[TO DO] The lines to copy are those with "first" in them. Pull each one from the entries below.

═══ TASK INPUTS

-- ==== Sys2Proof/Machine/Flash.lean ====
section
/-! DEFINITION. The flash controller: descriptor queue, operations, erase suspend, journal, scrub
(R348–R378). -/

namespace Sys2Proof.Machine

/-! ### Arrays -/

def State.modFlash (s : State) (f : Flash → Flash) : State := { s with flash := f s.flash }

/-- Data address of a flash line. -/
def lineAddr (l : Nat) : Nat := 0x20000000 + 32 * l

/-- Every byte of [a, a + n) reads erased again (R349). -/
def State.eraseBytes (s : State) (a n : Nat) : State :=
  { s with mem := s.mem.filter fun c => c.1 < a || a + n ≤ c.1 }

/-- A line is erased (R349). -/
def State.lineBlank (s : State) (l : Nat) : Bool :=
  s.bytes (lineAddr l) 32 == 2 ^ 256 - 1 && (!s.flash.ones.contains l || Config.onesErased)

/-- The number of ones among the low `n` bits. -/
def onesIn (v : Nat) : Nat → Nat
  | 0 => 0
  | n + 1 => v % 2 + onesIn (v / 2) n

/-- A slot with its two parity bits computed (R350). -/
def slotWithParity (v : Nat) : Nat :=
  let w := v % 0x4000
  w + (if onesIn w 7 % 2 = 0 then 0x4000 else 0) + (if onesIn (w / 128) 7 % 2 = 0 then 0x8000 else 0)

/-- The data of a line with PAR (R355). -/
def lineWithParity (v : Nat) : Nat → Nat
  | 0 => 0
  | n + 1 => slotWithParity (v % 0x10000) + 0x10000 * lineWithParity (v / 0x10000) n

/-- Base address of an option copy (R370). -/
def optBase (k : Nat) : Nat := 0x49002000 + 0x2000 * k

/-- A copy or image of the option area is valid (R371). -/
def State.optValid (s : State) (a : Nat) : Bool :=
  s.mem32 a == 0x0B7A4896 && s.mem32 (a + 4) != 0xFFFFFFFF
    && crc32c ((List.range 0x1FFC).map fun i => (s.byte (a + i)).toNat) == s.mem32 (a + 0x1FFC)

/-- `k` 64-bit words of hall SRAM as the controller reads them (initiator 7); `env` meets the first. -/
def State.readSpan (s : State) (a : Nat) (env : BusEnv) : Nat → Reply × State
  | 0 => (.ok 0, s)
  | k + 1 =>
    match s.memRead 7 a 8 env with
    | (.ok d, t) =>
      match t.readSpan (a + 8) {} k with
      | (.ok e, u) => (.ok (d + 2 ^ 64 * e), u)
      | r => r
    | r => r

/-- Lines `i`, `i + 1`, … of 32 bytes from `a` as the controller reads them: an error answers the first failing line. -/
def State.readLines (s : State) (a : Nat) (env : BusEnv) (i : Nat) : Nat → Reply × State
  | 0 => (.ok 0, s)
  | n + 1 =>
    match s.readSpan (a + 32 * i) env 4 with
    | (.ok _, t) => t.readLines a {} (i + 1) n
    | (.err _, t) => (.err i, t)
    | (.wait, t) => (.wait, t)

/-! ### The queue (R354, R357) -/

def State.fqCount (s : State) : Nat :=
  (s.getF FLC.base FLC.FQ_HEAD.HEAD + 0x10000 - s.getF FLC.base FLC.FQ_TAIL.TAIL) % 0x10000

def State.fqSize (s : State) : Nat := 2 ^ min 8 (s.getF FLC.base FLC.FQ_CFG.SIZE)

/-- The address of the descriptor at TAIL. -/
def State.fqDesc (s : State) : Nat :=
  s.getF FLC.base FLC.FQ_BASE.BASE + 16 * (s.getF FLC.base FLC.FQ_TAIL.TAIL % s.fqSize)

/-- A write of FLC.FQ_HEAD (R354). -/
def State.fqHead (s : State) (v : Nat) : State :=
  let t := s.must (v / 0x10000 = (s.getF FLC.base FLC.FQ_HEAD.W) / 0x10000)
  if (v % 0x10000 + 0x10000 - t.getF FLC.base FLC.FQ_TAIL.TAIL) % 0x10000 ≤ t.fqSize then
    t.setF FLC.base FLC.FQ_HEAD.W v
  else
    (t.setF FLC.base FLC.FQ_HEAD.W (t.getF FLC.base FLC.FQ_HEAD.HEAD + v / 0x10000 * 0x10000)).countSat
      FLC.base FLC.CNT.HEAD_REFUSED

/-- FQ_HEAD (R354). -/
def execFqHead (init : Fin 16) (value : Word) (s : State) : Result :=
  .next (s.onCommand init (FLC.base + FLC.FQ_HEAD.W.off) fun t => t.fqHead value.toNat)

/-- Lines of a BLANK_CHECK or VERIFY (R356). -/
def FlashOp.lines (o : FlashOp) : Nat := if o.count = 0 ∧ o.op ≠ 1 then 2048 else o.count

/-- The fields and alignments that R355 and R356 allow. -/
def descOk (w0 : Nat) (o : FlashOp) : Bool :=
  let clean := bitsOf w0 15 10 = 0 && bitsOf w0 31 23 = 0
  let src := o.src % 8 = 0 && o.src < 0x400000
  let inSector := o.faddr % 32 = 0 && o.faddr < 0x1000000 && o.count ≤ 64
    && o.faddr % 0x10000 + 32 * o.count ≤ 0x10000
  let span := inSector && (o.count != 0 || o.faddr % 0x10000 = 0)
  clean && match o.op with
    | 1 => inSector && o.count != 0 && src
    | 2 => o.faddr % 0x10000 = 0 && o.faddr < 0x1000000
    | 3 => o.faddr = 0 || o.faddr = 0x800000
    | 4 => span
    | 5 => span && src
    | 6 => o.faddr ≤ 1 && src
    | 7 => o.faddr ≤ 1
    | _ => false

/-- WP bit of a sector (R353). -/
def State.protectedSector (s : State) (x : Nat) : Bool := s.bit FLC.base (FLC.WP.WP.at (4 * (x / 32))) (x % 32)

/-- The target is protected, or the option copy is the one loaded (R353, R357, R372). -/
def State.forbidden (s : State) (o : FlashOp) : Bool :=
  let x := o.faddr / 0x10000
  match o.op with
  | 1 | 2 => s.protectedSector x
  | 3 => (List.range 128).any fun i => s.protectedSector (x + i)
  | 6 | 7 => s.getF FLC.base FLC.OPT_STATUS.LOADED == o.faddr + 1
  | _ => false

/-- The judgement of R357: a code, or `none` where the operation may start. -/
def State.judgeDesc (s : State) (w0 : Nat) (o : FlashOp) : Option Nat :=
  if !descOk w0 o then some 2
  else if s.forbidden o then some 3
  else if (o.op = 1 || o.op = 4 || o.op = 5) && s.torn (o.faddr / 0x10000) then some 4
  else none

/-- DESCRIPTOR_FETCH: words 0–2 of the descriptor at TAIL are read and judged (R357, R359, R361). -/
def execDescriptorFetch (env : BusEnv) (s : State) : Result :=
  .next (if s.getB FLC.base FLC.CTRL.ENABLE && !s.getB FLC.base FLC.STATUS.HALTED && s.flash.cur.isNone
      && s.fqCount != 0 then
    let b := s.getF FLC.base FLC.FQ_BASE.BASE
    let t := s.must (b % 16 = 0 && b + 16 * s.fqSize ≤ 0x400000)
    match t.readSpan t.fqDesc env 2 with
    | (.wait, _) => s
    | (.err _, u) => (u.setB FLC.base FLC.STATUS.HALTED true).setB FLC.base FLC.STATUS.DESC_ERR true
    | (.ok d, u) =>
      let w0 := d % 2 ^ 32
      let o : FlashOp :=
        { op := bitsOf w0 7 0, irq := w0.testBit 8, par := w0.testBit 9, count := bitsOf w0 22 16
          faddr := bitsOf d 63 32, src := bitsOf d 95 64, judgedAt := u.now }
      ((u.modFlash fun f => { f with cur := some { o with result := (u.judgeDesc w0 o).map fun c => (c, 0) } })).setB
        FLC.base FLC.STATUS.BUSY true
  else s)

══════
═══ TASK INPUTS

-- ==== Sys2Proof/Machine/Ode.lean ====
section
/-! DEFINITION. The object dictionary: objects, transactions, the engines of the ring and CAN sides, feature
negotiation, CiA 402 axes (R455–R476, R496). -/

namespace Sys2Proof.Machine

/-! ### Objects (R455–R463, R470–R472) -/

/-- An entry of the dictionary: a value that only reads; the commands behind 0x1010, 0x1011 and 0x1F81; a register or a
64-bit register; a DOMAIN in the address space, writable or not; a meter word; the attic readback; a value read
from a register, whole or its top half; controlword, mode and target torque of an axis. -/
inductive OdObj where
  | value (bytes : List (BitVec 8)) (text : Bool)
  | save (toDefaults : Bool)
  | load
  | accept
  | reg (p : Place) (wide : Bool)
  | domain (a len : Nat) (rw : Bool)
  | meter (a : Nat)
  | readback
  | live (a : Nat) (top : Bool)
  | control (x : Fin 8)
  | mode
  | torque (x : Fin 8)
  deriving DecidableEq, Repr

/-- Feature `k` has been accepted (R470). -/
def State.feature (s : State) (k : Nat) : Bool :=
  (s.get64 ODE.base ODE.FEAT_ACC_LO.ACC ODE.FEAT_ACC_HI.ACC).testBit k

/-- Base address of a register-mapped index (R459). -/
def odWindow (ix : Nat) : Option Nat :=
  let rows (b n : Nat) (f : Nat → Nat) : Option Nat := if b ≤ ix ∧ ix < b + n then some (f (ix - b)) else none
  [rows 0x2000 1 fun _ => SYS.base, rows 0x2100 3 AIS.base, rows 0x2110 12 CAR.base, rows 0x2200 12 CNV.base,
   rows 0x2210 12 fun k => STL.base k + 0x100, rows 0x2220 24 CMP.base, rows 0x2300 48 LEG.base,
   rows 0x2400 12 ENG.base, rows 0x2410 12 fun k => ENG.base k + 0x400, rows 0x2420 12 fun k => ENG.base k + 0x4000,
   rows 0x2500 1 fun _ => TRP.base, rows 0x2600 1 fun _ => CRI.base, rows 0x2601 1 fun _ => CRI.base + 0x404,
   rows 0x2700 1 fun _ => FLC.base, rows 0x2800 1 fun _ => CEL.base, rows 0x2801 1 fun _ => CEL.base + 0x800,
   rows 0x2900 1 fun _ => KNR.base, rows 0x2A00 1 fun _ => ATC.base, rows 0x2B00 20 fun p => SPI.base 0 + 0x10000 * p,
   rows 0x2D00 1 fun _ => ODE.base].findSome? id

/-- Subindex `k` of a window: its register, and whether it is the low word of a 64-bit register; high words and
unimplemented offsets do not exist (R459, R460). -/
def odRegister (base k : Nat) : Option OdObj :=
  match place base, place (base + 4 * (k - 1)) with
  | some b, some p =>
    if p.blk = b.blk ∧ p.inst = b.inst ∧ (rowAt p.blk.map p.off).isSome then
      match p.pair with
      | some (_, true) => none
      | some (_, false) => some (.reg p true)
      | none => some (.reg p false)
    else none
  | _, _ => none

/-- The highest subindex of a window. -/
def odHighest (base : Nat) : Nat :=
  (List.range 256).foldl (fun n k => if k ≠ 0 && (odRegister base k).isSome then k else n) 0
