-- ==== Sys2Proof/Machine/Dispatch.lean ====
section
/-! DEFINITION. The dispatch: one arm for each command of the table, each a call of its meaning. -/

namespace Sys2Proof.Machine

══════
═══ TASK INPUTS

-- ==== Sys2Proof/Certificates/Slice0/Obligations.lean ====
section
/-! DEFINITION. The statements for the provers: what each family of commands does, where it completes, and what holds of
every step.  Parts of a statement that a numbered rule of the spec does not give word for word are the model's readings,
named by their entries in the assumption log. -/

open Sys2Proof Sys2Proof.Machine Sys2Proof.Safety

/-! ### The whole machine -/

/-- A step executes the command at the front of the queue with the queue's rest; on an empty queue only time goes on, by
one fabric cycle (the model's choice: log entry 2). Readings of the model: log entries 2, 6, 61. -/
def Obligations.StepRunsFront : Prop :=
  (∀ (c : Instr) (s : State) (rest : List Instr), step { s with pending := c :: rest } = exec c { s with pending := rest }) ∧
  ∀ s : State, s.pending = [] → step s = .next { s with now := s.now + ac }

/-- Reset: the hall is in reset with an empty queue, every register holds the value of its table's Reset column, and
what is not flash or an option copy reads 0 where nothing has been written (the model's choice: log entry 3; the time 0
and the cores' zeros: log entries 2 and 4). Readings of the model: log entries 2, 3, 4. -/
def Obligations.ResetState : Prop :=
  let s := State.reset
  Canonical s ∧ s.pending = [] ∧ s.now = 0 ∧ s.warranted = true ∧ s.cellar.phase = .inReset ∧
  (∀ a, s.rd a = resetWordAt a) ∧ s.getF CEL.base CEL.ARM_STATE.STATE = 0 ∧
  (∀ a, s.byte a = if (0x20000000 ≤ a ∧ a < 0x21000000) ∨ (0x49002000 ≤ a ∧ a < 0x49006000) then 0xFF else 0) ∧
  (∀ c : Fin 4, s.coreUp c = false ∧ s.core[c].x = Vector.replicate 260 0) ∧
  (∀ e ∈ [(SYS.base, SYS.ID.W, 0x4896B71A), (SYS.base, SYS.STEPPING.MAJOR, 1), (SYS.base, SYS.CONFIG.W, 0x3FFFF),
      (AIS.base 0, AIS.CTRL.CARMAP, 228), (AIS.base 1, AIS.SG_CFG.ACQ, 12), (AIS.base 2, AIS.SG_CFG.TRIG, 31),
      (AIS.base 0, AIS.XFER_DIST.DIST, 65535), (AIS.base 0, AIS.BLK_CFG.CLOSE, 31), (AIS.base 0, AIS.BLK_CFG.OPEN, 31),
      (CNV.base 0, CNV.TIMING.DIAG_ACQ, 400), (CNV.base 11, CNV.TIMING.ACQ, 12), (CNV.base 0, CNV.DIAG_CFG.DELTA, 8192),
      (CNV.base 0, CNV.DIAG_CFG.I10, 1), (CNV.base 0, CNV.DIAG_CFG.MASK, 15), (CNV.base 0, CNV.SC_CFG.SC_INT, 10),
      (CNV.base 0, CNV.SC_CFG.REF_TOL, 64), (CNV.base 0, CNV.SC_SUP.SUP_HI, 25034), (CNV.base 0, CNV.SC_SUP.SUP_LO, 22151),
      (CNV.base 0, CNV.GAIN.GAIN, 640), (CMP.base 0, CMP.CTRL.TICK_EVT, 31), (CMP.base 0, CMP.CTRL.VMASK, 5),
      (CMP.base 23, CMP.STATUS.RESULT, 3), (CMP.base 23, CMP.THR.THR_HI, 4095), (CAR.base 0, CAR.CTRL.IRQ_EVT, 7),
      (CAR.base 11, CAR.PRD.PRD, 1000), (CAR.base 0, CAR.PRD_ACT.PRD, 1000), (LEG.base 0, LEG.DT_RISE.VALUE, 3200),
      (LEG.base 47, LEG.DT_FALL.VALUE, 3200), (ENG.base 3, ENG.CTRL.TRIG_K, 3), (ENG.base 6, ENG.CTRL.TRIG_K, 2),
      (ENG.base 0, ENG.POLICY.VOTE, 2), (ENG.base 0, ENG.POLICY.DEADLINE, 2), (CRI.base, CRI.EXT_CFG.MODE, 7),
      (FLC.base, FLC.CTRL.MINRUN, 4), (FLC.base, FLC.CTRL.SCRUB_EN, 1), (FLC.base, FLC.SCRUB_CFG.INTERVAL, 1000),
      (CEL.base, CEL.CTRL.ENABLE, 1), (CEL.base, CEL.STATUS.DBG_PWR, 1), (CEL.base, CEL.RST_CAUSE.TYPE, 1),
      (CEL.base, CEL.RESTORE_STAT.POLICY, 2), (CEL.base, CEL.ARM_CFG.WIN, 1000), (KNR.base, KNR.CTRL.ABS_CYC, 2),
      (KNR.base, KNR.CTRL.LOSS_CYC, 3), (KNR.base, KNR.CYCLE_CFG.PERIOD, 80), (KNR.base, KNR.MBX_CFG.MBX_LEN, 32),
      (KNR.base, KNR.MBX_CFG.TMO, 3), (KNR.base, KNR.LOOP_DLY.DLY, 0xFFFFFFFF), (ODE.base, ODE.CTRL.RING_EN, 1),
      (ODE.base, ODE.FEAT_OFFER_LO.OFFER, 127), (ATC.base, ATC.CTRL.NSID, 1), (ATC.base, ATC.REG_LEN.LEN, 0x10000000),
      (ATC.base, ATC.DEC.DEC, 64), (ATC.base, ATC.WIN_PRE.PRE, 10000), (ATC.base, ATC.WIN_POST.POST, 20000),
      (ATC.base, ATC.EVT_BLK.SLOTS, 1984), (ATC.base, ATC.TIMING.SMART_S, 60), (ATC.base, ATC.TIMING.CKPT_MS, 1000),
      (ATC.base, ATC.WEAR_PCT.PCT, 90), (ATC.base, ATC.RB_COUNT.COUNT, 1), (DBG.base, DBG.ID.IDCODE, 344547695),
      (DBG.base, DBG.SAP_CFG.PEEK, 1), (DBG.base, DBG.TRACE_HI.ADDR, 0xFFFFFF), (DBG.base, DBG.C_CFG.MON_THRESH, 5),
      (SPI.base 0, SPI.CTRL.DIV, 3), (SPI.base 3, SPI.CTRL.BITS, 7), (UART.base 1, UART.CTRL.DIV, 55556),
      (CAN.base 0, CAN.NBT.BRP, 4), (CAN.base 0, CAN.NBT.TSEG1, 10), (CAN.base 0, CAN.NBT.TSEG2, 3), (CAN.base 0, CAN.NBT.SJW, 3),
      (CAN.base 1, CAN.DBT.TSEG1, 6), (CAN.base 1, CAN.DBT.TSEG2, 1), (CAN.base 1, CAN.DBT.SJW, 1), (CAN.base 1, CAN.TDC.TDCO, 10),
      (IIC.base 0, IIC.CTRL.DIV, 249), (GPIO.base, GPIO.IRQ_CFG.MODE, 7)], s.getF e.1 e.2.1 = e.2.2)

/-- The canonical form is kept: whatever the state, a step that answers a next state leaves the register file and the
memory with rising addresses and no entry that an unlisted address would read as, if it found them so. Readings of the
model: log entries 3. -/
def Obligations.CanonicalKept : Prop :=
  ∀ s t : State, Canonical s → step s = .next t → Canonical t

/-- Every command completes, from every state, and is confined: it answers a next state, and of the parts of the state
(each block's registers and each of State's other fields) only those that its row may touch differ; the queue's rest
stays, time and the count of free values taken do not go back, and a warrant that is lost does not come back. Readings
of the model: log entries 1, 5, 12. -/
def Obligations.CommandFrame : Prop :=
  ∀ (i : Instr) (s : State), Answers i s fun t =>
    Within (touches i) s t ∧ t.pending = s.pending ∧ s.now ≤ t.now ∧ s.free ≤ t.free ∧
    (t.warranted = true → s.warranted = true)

══════

[WORKED SOLUTION]
/-- `k` 64-bit words of hall SRAM as the controller reads them (initiator 7); `env` meets the first. -/
/-- Lines `i`, `i + 1`, … of 32 bytes from `a` as the controller reads them: an error answers the first failing line. -/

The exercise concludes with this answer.